Extracted records:
Start of Block
-- ==== Sys2Proof/Machine/Apply.lean ====
section
/-!
DEFINITION. What a written value must be and what a write does: ranges and conditions of every writable entry, the PAIR entries at their boundary, the RW entries, and the clearing writes (R46–R51, R274, R280, R295 and the entry tables of the chapters).
-/

namespace Sys2Proof.Machine

/-! ### Ranges and conditions -/

/-- A REAL32 that is neither NaN nor infinite (R274). -/
def finite32 (n : Nat) : Bool := let v := BitVec.ofNat 32 n; !isNan32 v && !isInf32 v

/-- A finite REAL32 within [lo, hi]. -/
def real32In (n : Nat) (lo hi : Q) : Bool := finite32 n && lo.le (f32q (BitVec.ofNat 32 n)) && (f32q (BitVec.ofNat 32 n)).le hi

/-- A finite REAL32 above zero. -/
def real32Pos (n : Nat) : Bool := finite32 n && (Q.mk' 0 1).lt (f32q (BitVec.ofNat 32 n))

/-- A number of a list of values. -/
def within3 (v lo hi : Nat) : Bool := decide (lo ≤ v ∧ v ≤ hi)

/-- Entries whose name says "write 1" (R274). -/
def writeOne (index sub : Nat) : Bool :=
  (match index, sub with
   | 0x2210, 4 | 0x2218, 4 | 0x2218, 8 | 0x1200, 0x11 | 0x1200, 0x16 | 0x1200, 0x26 | 0x1410, 0x0A | 0x1300, 0x1D
   | 0x1010, 0x0B | 0x1A00, 0x0D | 0x1A10, 9 | 0x1A20, 0x0E | 0x1A20, 0x0F | 0x1800, 3 | 0x1800, 9 | 0x1900, 8
   | 0x1700, 8 | 0x1700, 0x0A | 0x1701, 0x0B | 0x1702, 9 | 0x1100, 0x0D | 0x1600, 7 | 0x1B00, 5 | 0x1B00, 0x0A
   | 0x1B00, 0x0D | 0x1B00, 0x0E | 0x1B00, 0x10 => true
   | _, _ => false) ||
    (decide (0x1401 ≤ index ∧ index ≤ 0x1405) && sub == 0x0A) || ((index == 0x1501 || index == 0x1502) && sub == 0x18) ||
    (decide (0x2000 ≤ index ∧ index ≤ 0x207F) && sub == 0x21) ||
    (decide (0x2100 ≤ index ∧ index ≤ 0x211F) && (sub == 0x2F || sub == 0x3E)) ||
    (decide (0x3000 ≤ index ∧ index ≤ 0x33FF) && sub == 0x12) || (decide (0x3800 ≤ index ∧ index ≤ 0x3BFF) && sub % 16 == 7) ||
    (decide (0x1811 ≤ index ∧ index ≤ 0x1814) && sub == 0x0D)

/-- Range of a loop entry (R187). -/
def loopRange (s : State) (n sub v : Nat) : Bool :=
  let par := fun k => f32q (BitVec.ofNat 32 (loopPar s n k))
  let x := f32q (BitVec.ofNat 32 v)
  match sub with
  | 0x01 => decide (v ≤ 2)
  | 0x0E | 0x0F | 0x14 | 0x16 | 0x1A | 0x2C => decide (v ≤ 1)
  | 0x10 => finite32 v && x.lt (par 0x11)
  | 0x11 => finite32 v && (par 0x10).lt x
  | 0x13 => within3 v 1 65535
  | 0x1F | 0x27 => finite32 v && (Q.mk' 0 1).le x
  | 0x21 | 0x29 => real32In v (Q.mk' 0 1) (Q.mk' 1 4)
  | 0x22 | 0x2A => decide (v < (match loopCfg s n with | some c => c.cells | none => 256))
  | 0x30 => real32Pos v
  | 0x34 => finite32 v && decide (f32eq (BitVec.ofNat 32 v) (BitVec.ofNat 32 (loopPar s n 0x35)) = false)
  | 0x35 => finite32 v && decide (f32eq (BitVec.ofNat 32 v) (BitVec.ofNat 32 (loopPar s n 0x34)) = false)
  | _ => finite32 v

/-- Range of a channel entry (R163). -/
def chanRange (s : State) (n sub v : Nat) : Bool :=
  match sub with
  | 0x0E => decide (v ≤ 1)
  | 0x0F => decide (v < (match mget (pkgD s [] (·.channels)) n with | some c => max c.limitUs 1 | none => 1))
  | 0x13 => within3 v 1 50
  | _ => finite32 v

/-- Range of an entry of the ranges below 0x2000. -/
def lowRange (s : State) (index sub v : Nat) : Bool :=
  match index, sub with
  | 0x1100, 4 => within3 v 1 3
  | 0x1100, 5 => decide (v ≤ 1)
  | 0x1200, 0x10 => decide (v ≤ 60000)
  | 0x1300, 9 => [v / 4096 % 16, v / 256 % 16, v / 16 % 16, v % 16].all (fun p => decide (p ≤ 3))
  | 0x1300, 0x0E | 0x1300, 0x12 => decide (v ≤ 1)
  | 0x1300, 0x0F => within3 v 10 1000000
  | 0x1300, 0x10 => within3 v 1000 1000000
  | 0x1300, 0x11 => within3 v 1 64
  | 0x1300, 0x14 => decide (v ≤ 2)
  | 0x1700, 6 | 0x1700, 9 => decide (v ≤ 1)
  | 0x1900, 1 => within3 v 10 3600
  | 0x1A10, 1 => decide (v ≤ 1)
  | 0x1A10, 2 => within3 v 100 300000 && decide (v + setting s 0x1A10 3 20000 ≤ 1000 * setting s 0x1A10 4 600)
  | 0x1A10, 3 => within3 v 100 300000 && decide (v + setting s 0x1A10 2 10000 ≤ 1000 * setting s 0x1A10 4 600)
  | 0x1A10, 4 => within3 v 1 600 && decide (setting s 0x1A10 2 10000 + setting s 0x1A10 3 20000 ≤ 1000 * v)
  | 0x1B00, 1 => v == 1 || v == 3 || v == 4
  | 0x1501, 8 | 0x1502, 8 | 0x1501, 0x0B | 0x1502, 0x0B => decide (v ≤ 1)
  | 0x1501, 0x0A | 0x1502, 0x0A => within3 v 100 10000 && (v % 1000 == 0 || 1000 % v == 0)
  | 0x1600, 0x0D => removeOk v
  | _, _ =>
    if 0x1801 ≤ index ∧ index ≤ 0x1810 then (if sub = 7 then decide (v ≤ 1) else decide (v ≤ 255))
    else if 0x1811 ≤ index ∧ index ≤ 0x1814 then decide (v ≤ 2)
    else true

/-- A numeric value lies in the range that its entry's name states (R274). -/
def rangeOk (s : State) (index sub typ v : Nat) : Bool :=
  if writeOne index sub then v == 1
  else if typ = 1 ∧ 1 < v then false
  else if index < 0x2000 then lowRange s index sub v
  else if index ≤ 0x207F then chanRange s (index - 0x2000) sub v
  else if 0x2100 ≤ index ∧ index ≤ 0x211F then loopRange s (index - 0x2100) sub v
  else if index = 0x2200 then (if sub = 6 then within3 v 1 2 else decide (v ≤ 1))
  else if index = 0x2210 ∧ sub = 5 then decide (v ≤ 4095)
  else if 0x6000 ≤ index ∧ typ = 10 then finite32 v
  else true

/-- Point and VAL of a set-force request (R89). -/
def forcePoint (d : Bytes) : Nat := beNat (d.take 3)

/-- A set-force request is laid out as R89 gives: reserved bits are zero. Bit 17 of the reference names a constant (R7), which is
turned away for that and not for its layout (DEDUCED from R46 and code 0x0401, log entry 97). -/
def forceLaid (d : Bytes) : Bool := decide (forcePoint d < 262144) && (d.getD 3 0).toNat % 64 == 0

/-- Force sets that are sequenced on points not forced, each point once (R46). -/
def forcesPending (s : State) : List Nat :=
  (s.pair.seqs.filterMap (fun i => match i.msg.body with
    | .request r => if r.index = 0x2210 ∧ r.sub = 2 then some (forcePoint r.data) else none
    | .activate _ | .refuseChange _ | .recordStart _ _ _ => none)).foldl
      (fun l p => if l.contains p || (forceOn s.img p).isSome then l else l ++ [p]) []

/-- A set-force request against the program as it stands (R46, R73); `counted` asks for the limit. A constant has no point
descriptor, so that it is refused as an unused point is. -/
def forceCheck (s : State) (d : Bytes) (counted : Bool) : Nat :=
  let p := forcePoint d
  if !forceLaid d then 0x0204
  else if (descOf s.img p).source = srcUnused then 0x0401
  else if (descOf s.img p).forceable = false then 0x0402
  else if counted && (forceOn s.img p).isNone && !(forcesPending s).contains p &&
      decide (4096 ≤ s.img.forces.length + (forcesPending s).length) then 0x0403
  else 0

/-- A release-force request against the program as it stands (R46): a set that is still to apply counts as a force. -/
def releaseCheck (s : State) (p : Nat) (counted : Bool) : Nat :=
  if 131072 ≤ p ∨ (descOf s.img p).source = srcUnused then 0x0401
  else if (forceOn s.img p).isSome || (counted && (forcesPending s).contains p) then 0 else 0x0404

/-- The bank that a loop's engine uses, and the one that a commanded swap it has yet to take selects (R175, R176). -/
def busyBanks (s : State) (n : Nat) : List Nat :=
  let ahead := ((loopSt s n).wants.filter (fun w => w.2.1 == 0x1A)).getLast?
  let point := (match loopCfg s n with | some c => c.bankPoint.isSome | none => false)
  (loopSt s n).bank :: (match ahead with | some w => if point then [] else [w.2.2 % 2] | none => [])

/-- A loop coefficient of the active bank, which no write may change (R175); that of a bank about to become active counts as one
(DEDUCED from R73, log entry 100). -/
def activeCoeff (s : State) (index sub : Nat) : Bool :=
  if 0x2100 ≤ index ∧ index ≤ 0x211F ∧ 0x1C ≤ sub ∧ sub ≤ 0x2B then
    (busyBanks s (index - 0x2100)).contains ((sub - 0x1C) / 8)
  else false

/-- An entry that holds its value for one cycle (R211). -/
def operateOnce (s : State) (index sub : Nat) : Bool :=
  (index == 0x1A10 && sub == 9) || (index == 0x1B00 && sub == 0x10) || (pkgD s [] (·.operateOnce)).contains (index, sub)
End of Block
Retype only this range exactly: the first line of the data through the line where "within [lo, hi]. -/" appears.

-- ==== Sys2Proof/Machine/Apply.lean ====
section
/-!
DEFINITION. What a written value must be and what a write does: ranges and conditions of every writable entry, the PAIR entries at their boundary, the RW entries, and the clearing writes (R46–R51, R274, R280, R295 and the entry tables of the chapters).
-/

namespace Sys2Proof.Machine

/-! ### Ranges and conditions -/

/-- A REAL32 that is neither NaN nor infinite (R274). -/
def finite32 (n : Nat) : Bool := let v := BitVec.ofNat 32 n; !isNan32 v && !isInf32 v

/-- A finite REAL32 within [lo, hi]. -/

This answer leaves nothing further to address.